Authored by springerm on May 19 2022, 11:55 AM.

Details

Summary

This change adds a new op alloc_tensor to the bufferization dialect. During bufferization, this op is always lowered to a buffer allocation (unless it is "eliminated" by a pre-processing pass). It is useful to have such an op in tensor land, because it allows users to model tensor SSA use-def chains (which drive bufferization decisions) and because tensor SSA use-def chains can be analyzed by One-Shot Bufferize, while memref values cannot.

This change also replaces all uses of linalg.init_tensor in bufferization-related code with bufferization.alloc_tensor.

linalg.init_tensor and bufferization.alloc_tensor are similar, but the purpose of the former one is just to carry a shape. It does not indicate a memory allocation.

linalg.init_tensor is not suitable for modelling SSA use-def chains for bufferization purposes, because linalg.init_tensor is marked as not having side effects (in contrast to alloc_tensor). As such, it is legal to move linalg.init_tensor ops around/CSE them/etc. This is not desirable for alloc_tensor; it represents an explicit buffer allocation while still in tensor land and such allocations should not suddenly disappear or get moved around when running the canonicalizer/CSE/etc.

Diff Detail

Event Timeline

springerm created this revision.May 19 2022, 11:55 AM
Herald added a project: Restricted Project. · View Herald TranscriptMay 19 2022, 11:55 AM
springerm requested review of this revision.May 19 2022, 11:55 AM
silvas accepted this revision.May 20 2022, 5:37 AM

This direction makes sense to me. I am a little out of the loop from the current bufferization interfaces, so I will let someone else review the code in detail.
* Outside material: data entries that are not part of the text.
-- ==== Sys2Proof/Tests/Slice0.lean ====
section
/-! SUPPORT. Tests: the manual's worked figures, an ill-formed term for each check of WellFormed, and for every statement
with hypotheses a concrete state and operands that meet them. -/

namespace Sys2Proof.Tests

open Sys2Proof.Machine

-- One theorem at a time: many kernel evaluations side by side take more memory than the checks allow.
set_option Elab.async false

/-! ### Figures the manual works out -/

/-- R99: the check over the nine characters "123456789". -/
theorem test_crc : crc [0x31, 0x32, 0x33, 0x34, 0x35, 0x36, 0x37, 0x38, 0x39] = 0x29B1 := by decide +kernel

/-- 06, one ticket on lane 4: the IMAGE of a job composed with layout 0 has 63 bytes. -/
theorem test_image_length : (imageBytes 5 0 30000100 0 (compose ⟨[], ⟨700, 0, 700, fullFareName⟩, 1, 0,
    List.replicate 12 0x41, 2, 88, 7⟩ layout0)).length = 63 := by decide +kernel

/-- 06, frames: a POLL carrying 1 is flag, type, length 1 and the bit before its check. -/
theorem test_poll_bytes : (pollBytes true).take 5 = [0x96, 0x04, 1, 0, 1] := by decide +kernel

/-- 02, Per-person figures, cases A, B, C, D, E, F, G, H and I. -/
theorem test_per_person :
    discounted ⟨[], 334, 5, 300, true, false⟩ 2385 = 1585 ∧ discounted ⟨[], 500, 10, 300, true, false⟩ 400 = 300 ∧
    discounted ⟨[], 500, 10, 300, true, false⟩ 250 = 250 ∧ discounted ⟨[], 1000, 10, 150, true, false⟩ 900 = 150 ∧
    discounted ⟨[], 655, 10, 345, true, false⟩ 1000 = 345 ∧ discounted ⟨[], 900, 50, 333, true, false⟩ 2000 = 333 ∧
    discounted ⟨[], 0, 50, 0, true, false⟩ 1249 = 1200 ∧ discounted ⟨[], 500, 50, 0, true, false⟩ 60 = 0 ∧
    discounted ⟨[], 250, 5, 500, true, false⟩ 0 = 0 := by decide

/-- 02, Totals, cases 1, 3 and 5. -/
theorem test_totals :
    (fare ⟨[], 334, 5, 300, true, false⟩ 2385 1190 2 1).map Figures.total = some 4360 ∧
    fare fullFare 600000 600000 9 9 = none ∧
    (fare ⟨[], 500, 1, 0, true, true⟩ 600000 600000 9 9).map Figures.total = some 5400000 := by decide

/-- 02, Refund amounts. -/
theorem test_refund_amounts : refundAmount 4360 500 = 3860 ∧ refundAmount 300 500 = 0 ∧ refundAmount 4360 0 = 4360 := by decide

/-- 07, Worked pitch cases, in the order of the table. -/
theorem test_pitch_cases :
    (([(51200, 53640), (64900, 564), (51200, 52000), (10000, 11260), (10000, 11261), (10000, 12340), (65000, 65000)] :
      List (BitVec 16 × BitVec 16)).map fun p => markClass ⟨p.2, some p.1, 9⟩ 1200 60) =
      [.double, .single, .wrong, .single, .wrong, .double, .wrong] ∧ missedLimit 1200 = 3000 := by decide

/-- 03, tags across the wrap: distances from the expected tag 65,534. -/
theorem test_tags_wrap : behind 65535 65534 = false ∧ behind 65534 65534 = false ∧ behind 0 65534 = false ∧
    behind 65533 65534 = true := by decide

/-- 09, Worked cash-up: CASH 20 short within the tolerance of 50, then the variance of 70, and CARD over a LOST blank. -/
theorem test_cash_up_lines :
    cashLine 15000 50 ⟨48720, 1250, 3860⟩ 58590 = ⟨58610, 58590, -20, .within⟩ ∧
    cashLine 15000 50 ⟨48720, 1250, 3860⟩ 58540 = ⟨58610, 58540, -70, .short⟩ ∧
    paperLine ⟨31400, 0, 0⟩ 31400 = ⟨31400, 31400, 0, .balanced⟩ ∧
    paperLine ⟨30210, 0, 0⟩ 31400 = ⟨30210, 31400, 1190, .mismatch⟩ := by decide

/-- No row of the table gives bits: a word spells no command, and the queue stands. -/
theorem test_no_words : decodeTableWord 16 0x1234 = none ∧ State.reset.withFetchWord 16 0x1234 = State.reset := by
  decide +kernel

/-- The state after reset has its ring in canonical form, and no command waits. -/
theorem test_reset : Memory.wf State.reset.host.journal = true ∧ State.reset.pending = [] := ⟨rfl, rfl⟩

/-! ### WellFormed refuses an ill-formed term at each check -/

/-- A header without an attachment. -/
def hdr (i : SlotNo) : OrderHdr := ⟨i, false, false, false, 0, 0, .data []⟩

/-- A header with an attachment. -/
def hdrAtt (i : SlotNo) (bs : List Byte) : OrderHdr := ⟨i, true, false, false, bs.length, 0, .data bs⟩

/-- Four kind records. -/
def kinds4 : Table 4 KindRec :=
  #v[⟨List.replicate 12 0x41, 1000, 50⟩, ⟨List.replicate 12 0x42, 1200, 60⟩, ⟨List.replicate 12 0x43, 100, 1⟩,
    ⟨List.replicate 12 0x44, 4000, 1000⟩]

/-- The body of an OFFICE OPEN. -/
def openBody : OpenBody := ⟨88, 50, 99, some .r2M, 0, 3, 5, kinds4⟩

/-- The body of an ISSUE of two adults with one text item. -/
def issueBody (choice : Nat) : IssueBody :=
  ⟨choice, 0, 0, 0, 700, 350, 2, 1, 1, 1, [2, 0x41, 0x42] ++ List.replicate 141 0⟩

/-- Well-formed commands, one of each check. -/
theorem test_wellformed_accepts :
    (Instr.setDiscounts (hdrAtt 0 [1]) 1 Env.quiet).wellFormed = true ∧
    (Instr.officeOpen (hdr 0) openBody Env.quiet).wellFormed = true ∧
    (Instr.issue (hdr 0) (issueBody 16) Env.quiet).wellFormed = true ∧
    (Instr.capacity 3 1 4 64 [] ⟨false, false⟩ none).wellFormed = true ∧
    (Instr.spoiled 3 1 47 1 ⟨false, false⟩ none).wellFormed = true := by decide +kernel

/-- Attachment length and bytes, name length, field widths, the area, and a kind code of a known kind. -/
theorem test_wellformed_orders :
    (Instr.dayClose ⟨0, true, false, false, 65536, 0, .error⟩ Env.quiet).wellFormed = false ∧
    (Instr.dayClose ⟨0, true, false, false, 5, 0, .data [1]⟩ Env.quiet).wellFormed = false ∧
    (Instr.officeOpen (hdr 0) { openBody with kinds := kinds4.upd 2 fun k => { k with name := [0x41] } }
      Env.quiet).wellFormed = false ∧
    (Instr.setDiscounts (hdr 0) 256 Env.quiet).wellFormed = false ∧
    (Instr.issue (hdr 0) { issueBody 16 with adult := 4294967296 } Env.quiet).wellFormed = false ∧
    (Instr.issue (hdr 0) { issueBody 16 with area := [] } Env.quiet).wellFormed = false ∧
    (Instr.unknownOrderKind (hdr 0) 18 Env.quiet).wellFormed = false := by decide +kernel

/-- The number of sweep steps, a register's width, the ranges of the report fields and of the clear pulses. -/
theorem test_wellformed_events :
    (Instr.sweep 7 0 (Vector.replicate 64 Header.zero) ⟨none, none⟩).wellFormed = false ∧
    (Instr.registerWrite 0x08 0x100000000).wellFormed = false ∧
    (Instr.capacity 3 1 5 64 [] ⟨false, false⟩ none).wellFormed = false ∧
    (Instr.accepted 3 2 5 ⟨false, false⟩ none).wellFormed = false ∧
    (Instr.accepted 3 1 48 ⟨false, false⟩ none).wellFormed = false ∧
    (Instr.spoiled 3 1 5 2 ⟨false, false⟩ none).wellFormed = false ∧
    (Instr.flushed 3 1 5 ⟨false, false⟩ none).wellFormed = false ∧
    (Instr.ldiIdleAfterPulse 3 11 none).wellFormed = false := by decide +kernel

/-! ### A concrete office -/

/-- The OPEN office of day 88, the exchange RUNNING between sweeps, an empty ring of 256 entries. -/
def office : State :=
  { State.reset with
    stock := { State.reset.stock with kinds := kinds4 }
    journal := { State.reset.journal with n := 256, release := some 0, holding := [] }
    office := { State.reset.office with opened := true, day := 88, settings := ⟨50, 30, .r1M, 5, 20, 100⟩, clock := 7 }
    exch := { State.reset.exch with
      areaBase := 0x100000, enable := true, state := .running, latchedCount := 256, latchedOffset := 20480 } }

/-- The same office, CLOSED. -/
def closedOffice : State := office.onOffice fun r => { r with opened := false }

/-- The sweep that offers the slot to its source at its expected tag. -/
def offering (i : SlotNo) (src : Source) (s : State) : Sweep :=
  { Sweep.fresh with
    step := 7
    headers := Sweep.fresh.headers.upd i fun _ => ⟨1, BitVec.ofNat 8 src.val, 0, s.exch.tags[src]⟩
    remaining := [src]
    offered := some i }

/-- The sweep in progress offers the slot, POSTED by the source. -/
def offer (i : SlotNo) (src : Source) (s : State) : State :=
  { s with
    exch := { s.exch with sweep := some (offering i src s) }
    host := { s.host with slots := s.host.slots.upd i fun h => { h with state := 1 } } }

/-- An offered order of a RUNNING exchange. -/
theorem offers {i : SlotNo} {src : Source} {s : State} {tag : Tag} (hr : s.exch.state = .running)
    (hb : s.host.busIn = none) (ht : s.exch.tags[src] = tag) : Offers (offer i src s) i src tag := by
  refine ⟨hr, hb, _, rfl, rfl, ?_, ?_⟩ <;> simp only [offering, Table.upd_same]
  · simp; omega
  · exact ht

/-- An offered order of the OPEN office with the gate OPEN. -/
theorem takeable {i : SlotNo} {src : Source} {s : State} {tag : Tag} (hr : s.exch.state = .running)
    (hb : s.host.busIn = none) (ht : s.exch.tags[src] = tag) (hg : s.journal.closed = false)
    (ho : s.office.opened = true) : Takeable (offer i src s) i src tag :=
  ⟨offers hr hb ht, hg, ho⟩

/-- A lane in a state, its engine RUNNING, the credits its jobs leave. -/
def up (st : LaneState) (r : LaneRec) : LaneRec :=
  { r with
    state := st, cap := some 4, credits := 4 - r.out.length, pins := ⟨false, false⟩
    link := { LinkEngine.reset with phase := .running, rate := .r1M } }

/-- A lane PRINTING with these jobs out. -/
def printing (js : List Job) (r : LaneRec) : LaneRec := up .printing { r with out := js }

/-- A lane with its Link Engine changed. -/
def onEngine (f : LinkEngine → LinkEngine) (r : LaneRec) : LaneRec := { r with link := f r.link }

/-- A job of window 2 for lane 3. -/
def job (b : Buffer) (st : JobState) (n : Option Nat) (d : Delivery) : Job :=
  { slot := ⟨10 + b.val % 32, by omega⟩, window := 2, tag := 5, shift := 1, lane := 3, kind := 0, tender := .cash, pAdult := 700
    pChild := 0, total := 700, discount := fullFareName, retry := true, movable := true, buffer := b, serial := n, attempt := 1
    spoilt := [], state := st, joinNo := BitVec.ofNat 32 b.val, delivery := d }

/-- A queued job. -/
def waitingJob : Job := job 5 .queued none (.carrying false)

/-- A job out. -/
def jobOut (b : Buffer) (st : JobState) (n : Nat) (d : Delivery) : Job := job b st (some n) d

/-- Window 2's shift, with a home and an alternate lane. -/
def shift : Drawer := { Drawer.empty with state := .opened, clerk := 9, shift := 1, float := 5000, home := 3, alt := some 4 }

/-- A magazine of kind 0. -/
def mag0 : Loaded := ⟨0, 5000, 5010, 5099⟩

/-- Window 2's shift open, and lane 3 as given. -/
def lane3 (m : Option Loaded) (f : LaneRec → LaneRec) : State :=
  ((office.setMag 3 m).onLane 3 f).onDrawer 2 fun _ => shift

/-- Runs of two kinds. -/
def runs1 : List Run := [⟨0, 100, 50⟩, ⟨0, 200, 100⟩, ⟨1, 7, 3⟩]

/-- An office with those runs. -/
def stocked (s : State) : State := s.onStock fun r => { r with runs := runs1 }

/-- 10, the gate closes and opens: at the head 200 with the Release Word 10 the first entry leaves 64 places and the gate
OPEN, the second 63 and the gate CLOSED; at 255 the head wraps and the pass count rises. -/
theorem test_gate :
    ∃ s, s = office.onJournal (fun r => { r with head := 200, release := some 10, pass := 3, seq := 50000 }) ∧
      (give (.dayClose 1) s).journal.closed = false ∧ (giveAll [.dayClose 1, .dayClose 1] s).journal.closed = true ∧
      (giveAll [.dayClose 1, .dayClose 1] s).journal.seq = 50002 ∧
      ((give (.dayClose 1) (s.onJournal fun r => { r with head := 255 })).journal.head,
        (give (.dayClose 1) (s.onJournal fun r => { r with head := 255 })).journal.pass) = (0, 4) :=
  ⟨_, rfl, by decide +kernel⟩

/-! ### Witnesses: orders of stock, office, fares and layouts -/

/-- Of StockOrdersDone, a receive: the first serial there is, and a range that joins two runs. -/
theorem witness_StockOrdersDone_receive :
    (Takeable (offer 0 12 office) 0 12 0 ∧ overlaps (offer 0 12 office) 0 1 1 = false ∧
      mergeRun 0 1 1 (offer 0 12 office).stock.runs = some [⟨0, 1, 1⟩]) ∧
    Takeable (offer 0 12 (stocked office)) 0 12 0 ∧ overlaps (offer 0 12 (stocked office)) 0 150 50 = false ∧
      (offer 0 12 (stocked office)).stock.counters[0].received + 50 ≤ 4294967295 ∧
      mergeRun 0 150 50 (stocked office).stock.runs = some [⟨0, 100, 200⟩, ⟨1, 7, 3⟩] :=
  ⟨⟨takeable rfl rfl rfl rfl rfl, by decide +kernel⟩, takeable rfl rfl rfl rfl rfl, by decide +kernel⟩

/-- Of StockOrdersDone, a load: an OFF lane and the middle of a run; a READY lane with a job in its queue and a whole run. -/
theorem witness_StockOrdersDone_load :
    (Takeable (offer 0 12 (stocked office)) 0 12 0 ∧ (stocked office).lanes[3].state = .off ∧
      (stocked office).stock.mags[3] = none ∧ (∀ j ∈ (stocked office).lanes[3].queue, j.kind = 0) ∧
      runHolding 0 210 20 (stocked office).stock.runs = some ⟨0, 200, 100⟩ ∧ ¬ 32 ≤ (stocked office).stock.runs.length) ∧
    ∃ s, s = stocked (lane3 none fun r => up .ready { r with queue := [waitingJob], patience := some 30 }) ∧
      Takeable (offer 0 12 s) 0 12 0 ∧ (s.lanes[3].state = .ready ∧ s.lanes[3].out = []) ∧ s.stock.mags[3] = none ∧
      (∀ j ∈ s.lanes[3].queue, j.kind = 0) ∧ runHolding 0 200 100 s.stock.runs = some ⟨0, 200, 100⟩ :=
  ⟨⟨takeable rfl rfl rfl rfl rfl, by decide +kernel⟩, _, rfl, takeable rfl rfl rfl rfl rfl, by decide +kernel⟩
This revision is now accepted and ready to land.May 20 2022, 5:37 AM
mehdi_amini added inline comments.May 20 2022, 8:44 AM
mlir/include/mlir/Dialect/Bufferization/IR/BufferizationOps.td
34

This does not document clearly if this op is breaking the value semantics of tensors or not, can you clarify?

springerm added inline comments.May 20 2022, 8:58 AM
mlir/include/mlir/Dialect/Bufferization/IR/BufferizationOps.td
34

I'd say that reading from the result of a bufferization.alloc_tensor is undefinied behavior. Would that clarify it?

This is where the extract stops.